## [AVAILABLE DATA]
-- ==== Sys2Proof/Tests/Slice0.lean ====
section
/-! SUPPORT. The model's own tests: well-formedness, one decoding for each row of 30_encoding.md R110, one or two steps for each instruction with the results of 95_test_vectors.md (the vector is named in each docstring), the host's operations, and for each obligation with hypotheses a state and operands that meet them. -/

set_option maxRecDepth 4000

namespace Sys2Proof.Tests

open Sys2Proof Sys2Proof.Machine Sys2Proof.Config

/-! ## Helpers -/

/-- The next state, if there is one. -/
def nextOf : Host.Outcome State Fault Refusal → Option State
  | .next t => some t
  | _ => none

/-- The fault, if there is one. -/
def faultOf : Host.Outcome State Fault Refusal → Option Fault
  | .fault e => some e
  | _ => none

/-- The reset state with the listed registers set. -/
def withRegs (l : List (Reg × Byte)) : State := l.foldl (fun s p => s.setReg p.1 p.2) State.reset

/-- The reset state with the listed bytes stored. -/
def withBytes (l : List (Nat × Byte)) (s : State) : State := l.foldl (fun s p => s.storeBytes p.1 [p.2]) s

/-- The step that runs the word `w` placed at pc. -/
def run (w : Nat) (s : State) : Option State := nextOf (step (s.withFetchWord 16 w))

/-- That step's fault. -/
def runFault (w : Nat) (s : State) : Option Fault := faultOf (step (s.withFetchWord 16 w))

/-- The word is run from `s` and leaves `f` of the state it ran from: so nothing else changed. -/
abbrev Gives (w : Nat) (s : State) (f : State → State) : Prop := run w s = some (f (s.withFetchWord 16 w))

/-! ## WellFormed: ill-formed terms are refused (30_encoding.md R117) -/

theorem test_wf_jp_refused : (Instr.jp 0x1000).wellFormed = false := by decide
theorem test_wf_call_refused : (Instr.call 0x1000).wellFormed = false := by decide
theorem test_wf_ldI_refused : (Instr.ldI 0xFFFF).wellFormed = false := by decide
theorem test_wf_jpV0_refused : (Instr.jpV0 0x1000).wellFormed = false := by decide
theorem test_wf_drw_refused : (Instr.drw 0 0 16).wellFormed = false := by decide
theorem test_wf_jp_accepted : (Instr.jp 0xFFF).wellFormed = true := by decide
theorem test_wf_drw_accepted : (Instr.drw 0 0 15).wellFormed = true := by decide

/-! ## Decoding: a word of each row, written out from the patterns of 30_encoding.md R110 -/

theorem test_decode_nop : decode 0x0000 = .ok .nop := by decide
theorem test_decode_cls : decode 0x00E0 = .ok .cls := by decide
theorem test_decode_ret : decode 0x00EE = .ok .ret := by decide
theorem test_decode_jp : decode 0x1ABC = .ok (.jp 0xABC) := by decide
theorem test_decode_call : decode 0x2400 = .ok (.call 0x400) := by decide
theorem test_decode_seByte : decode 0x3A42 = .ok (.seByte 0xA 0x42) := by decide
theorem test_decode_sneByte : decode 0x4A42 = .ok (.sneByte 0xA 0x42) := by decide
theorem test_decode_seReg : decode 0x5120 = .ok (.seReg 1 2) := by decide
theorem test_decode_ldByte : decode 0x6A5C = .ok (.ldByte 0xA 0x5C) := by decide
theorem test_decode_addByte : decode 0x7AFF = .ok (.addByte 0xA 0xFF) := by decide
theorem test_decode_ldReg : decode 0x8AB0 = .ok (.ldReg 0xA 0xB) := by decide
theorem test_decode_or : decode 0x8AB1 = .ok (.or 0xA 0xB) := by decide
theorem test_decode_and : decode 0x8AB2 = .ok (.and 0xA 0xB) := by decide
theorem test_decode_xor : decode 0x8AB3 = .ok (.xor 0xA 0xB) := by decide
theorem test_decode_addReg : decode 0x8AB4 = .ok (.addReg 0xA 0xB) := by decide
theorem test_decode_sub : decode 0x8AB5 = .ok (.sub 0xA 0xB) := by decide
theorem test_decode_shr : decode 0x8AB6 = .ok (.shr 0xA 0xB) := by decide
theorem test_decode_subn : decode 0x8AB7 = .ok (.subn 0xA 0xB) := by decide
theorem test_decode_shl : decode 0x8ABE = .ok (.shl 0xA 0xB) := by decide
theorem test_decode_sneReg : decode 0x9120 = .ok (.sneReg 1 2) := by decide
theorem test_decode_ldI : decode 0xA2F0 = .ok (.ldI 0x2F0) := by decide
theorem test_decode_jpV0 : decode 0xBFFF = .ok (.jpV0 0xFFF) := by decide
theorem test_decode_rnd : decode 0xCA0F = .ok (.rnd 0xA 0x0F) := by decide
theorem test_decode_drw : decode 0xD125 = .ok (.drw 1 2 5) := by decide
theorem test_decode_skp : decode 0xE59E = .ok (.skp 5) := by decide
theorem test_decode_sknp : decode 0xE5A1 = .ok (.sknp 5) := by decide
theorem test_decode_ldVxDt : decode 0xF307 = .ok (.ldVxDt 3) := by decide
theorem test_decode_ldVxK : decode 0xF40A = .ok (.ldVxK 4) := by decide
theorem test_decode_ldDt : decode 0xF715 = .ok (.ldDt 7) := by decide
theorem test_decode_ldSt : decode 0xF818 = .ok (.ldSt 8) := by decide
theorem test_decode_addI : decode 0xF11E = .ok (.addI 1) := by decide
theorem test_decode_ldF : decode 0xFE29 = .ok (.ldF 0xE) := by decide
theorem test_decode_ldB : decode 0xFD33 = .ok (.ldB 0xD) := by decide
theorem test_decode_ldStore : decode 0xF255 = .ok (.ldStore 2) := by decide
theorem test_decode_ldLoad : decode 0xFF65 = .ok (.ldLoad 0xF) := by decide

/-- Words of each class of 30_encoding.md R111 are unknown (T6, T8 to T15). -/
theorem test_decode_unknown :
    ([0x0123, 0x00FF, 0x5121, 0x8008, 0x800F, 0x9011, 0xE000, 0xE19F, 0xF000].all
      fun w => (decodeTableWord 16 w).isNone) = true := by decide

/-- The words of 30_encoding.md R110 the encoder gives for a form with every field used. -/
theorem test_encode_drw : encode (.drw 1 2 5) = 0xD125 := by decide

/-- `SHR Vx` without Vy encodes Y = 0 (30_encoding.md R117). -/
theorem test_assemble_shr : assembleWord .shr [.v 0xA] = some 0x8A06 := by decide

/-- An operand outside its range does not assemble (30_encoding.md R117). -/
theorem test_assemble_out_of_range :
    assemble .ld [.v 0, .num 0x100] = none ∧ assemble .ld [.v 16, .num 0] = none ∧ assemble .jp [.num 0x1000] = none ∧
    assemble .drw [.v 0, .v 0, .num 16] = none ∧ assemble .jp [.v 1, .num 0] = none := by decide

/-! ## The tick -/

/-- T4. -/
theorem test_fetch_low_byte_outside : step { State.reset with pc := 0xFFF } = .fault (.outOfBounds 0x1000 0xFFF) := by rfl

/-- T6: after the error pc is advanced, or restored (T7). -/
theorem test_unknown_commits_pc :
    (afterError .advance State.reset).pc = 0x202 ∧ (afterError .restore State.reset).pc = 0x200 ∧
    runFault 0x0123 State.reset = some (.unknownOpcode 0x0123 0x200) := by decide

/-- T101: an error ends a wait. -/
theorem test_error_clears_await :
    tick .advance ⟨0, 0⟩ ({ State.reset with await := true }.withFetchWord 16 0x00EE) =
      .ok (.error (.stackUnderflow 0x200), State.reset.withFetchWord 16 0x00EE |>.setPc 0x202) := by rfl

/-! ## Control transfer and skips -/

/-- T1. -/
theorem test_nop : Gives 0x0000 State.reset fun s => { s with pc := 0x202 } := by decide

/-- T16. -/
theorem test_ret :
    Gives 0x00EE { State.reset with pc := 0x400, sp := 1, stack := State.reset.stack.set 0 0x202 }
      fun s => { s with pc := 0x202, sp := 0 } := by decide

/-- T17. -/
theorem test_ret_underflow : runFault 0x00EE State.reset = some (.stackUnderflow 0x200) := by decide

/-- T18. -/
theorem test_jp : Gives 0x1ABC State.reset fun s => { s with pc := 0xABC } := by decide

/-- T20. -/
theorem test_call :
    Gives 0x2400 State.reset fun s => { s with pc := 0x400, sp := 1, stack := s.stack.set 0 0x202 } := by decide

/-- T22. -/
theorem test_call_overflow : runFault 0x2400 { State.reset with sp := 16 } = some (.stackOverflow 0x200) := by decide

/-- T24. -/
theorem test_seByte_skips : Gives 0x3A42 (withRegs [(0xA, 0x42)]) fun s => { s with pc := 0x204 } := by decide

/-- T25. -/
theorem test_seByte_falls : Gives 0x3A42 (withRegs [(0xA, 0x43)]) fun s => { s with pc := 0x202 } := by decide

/-- T26. -/
theorem test_sneByte_skips : Gives 0x4A42 (withRegs [(0xA, 0x43)]) fun s => { s with pc := 0x204 } := by decide

/-- T27. -/
theorem test_sneByte_falls : Gives 0x4A42 (withRegs [(0xA, 0x42)]) fun s => { s with pc := 0x202 } := by decide

/-- T28. -/
theorem test_seReg_skips : Gives 0x5120 (withRegs [(1, 7), (2, 7)]) fun s => { s with pc := 0x204 } := by decide

/-- T30. -/
theorem test_sneReg_skips : Gives 0x9120 (withRegs [(1, 7), (2, 8)]) fun s => { s with pc := 0x204 } := by decide

/-- T31. -/
theorem test_sneReg_falls : Gives 0x9120 (withRegs [(1, 7), (2, 7)]) fun s => { s with pc := 0x202 } := by decide

/-- T32. -/
theorem test_jpV0 : Gives 0xB200 (withRegs [(0, 5)]) fun s => { s with pc := 0x205 } := by decide

/-- T33. -/
theorem test_jpV0_largest : Gives 0xBFFF (withRegs [(0, 0xFF)]) fun s => { s with pc := 0x10FE } := by decide

/-! ## ALU -/

/-- The registers VA and VF after the word is run, and that nothing but registers and pc changed. -/
abbrev GivesRegs (w : Nat) (s : State) (va vf : Byte) : Prop :=
  Gives w s fun t => (((t.setReg 0xA va).setReg 0xF vf).setPc 0x202)

/-- T35. -/
theorem test_ldByte : GivesRegs 0x6A5C State.reset 0x5C 0 := by decide

/-- T36. -/
theorem test_addByte : GivesRegs 0x7AFF (withRegs [(0xA, 2), (0xF, 7)]) 1 7 := by decide

/-- T37. -/
theorem test_addByte_vf : GivesRegs 0x7F01 (withRegs [(0xF, 1)]) 0 2 := by decide

/-- T38. -/
theorem test_ldReg : GivesRegs 0x8AB0 (withRegs [(0xB, 0x33)]) 0x33 0 := by decide

/-- T39. -/
theorem test_or : GivesRegs 0x8AB1 (withRegs [(0xA, 0xF0), (0xB, 0x0F), (0xF, 5)]) 0xFF 5 := by decide

/-- T40. -/
theorem test_and : GivesRegs 0x8AB2 (withRegs [(0xA, 0xF0), (0xB, 0x3C), (0xF, 5)]) 0x30 5 := by decide

/-- T41. -/
theorem test_xor : GivesRegs 0x8AB3 (withRegs [(0xA, 0xFF), (0xB, 0x0F), (0xF, 5)]) 0xF0 5 := by decide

## [BRIEF]
The listing above holds a line with "theorem test_decode_ldLoad : decode" and a line with "assemble .ld [.v 0, .num". Print the stretch from the first through the second, exactly and alone.

## [SOLUTION BELOW]
theorem test_decode_ldLoad : decode 0xFF65 = .ok (.ldLoad 0xF) := by decide

/-- Words of each class of 30_encoding.md R111 are unknown (T6, T8 to T15). -/
theorem test_decode_unknown :
    ([0x0123, 0x00FF, 0x5121, 0x8008, 0x800F, 0x9011, 0xE000, 0xE19F, 0xF000].all
      fun w => (decodeTableWord 16 w).isNone) = true := by decide

/-- The words of 30_encoding.md R110 the encoder gives for a form with every field used. -/
theorem test_encode_drw : encode (.drw 1 2 5) = 0xD125 := by decide

/-- `SHR Vx` without Vy encodes Y = 0 (30_encoding.md R117). -/
theorem test_assemble_shr : assembleWord .shr [.v 0xA] = some 0x8A06 := by decide

/-- An operand outside its range does not assemble (30_encoding.md R117). -/
theorem test_assemble_out_of_range :
    assemble .ld [.v 0, .num 0x100] = none ∧ assemble .ld [.v 16, .num 0] = none ∧ assemble .jp [.num 0x1000] = none ∧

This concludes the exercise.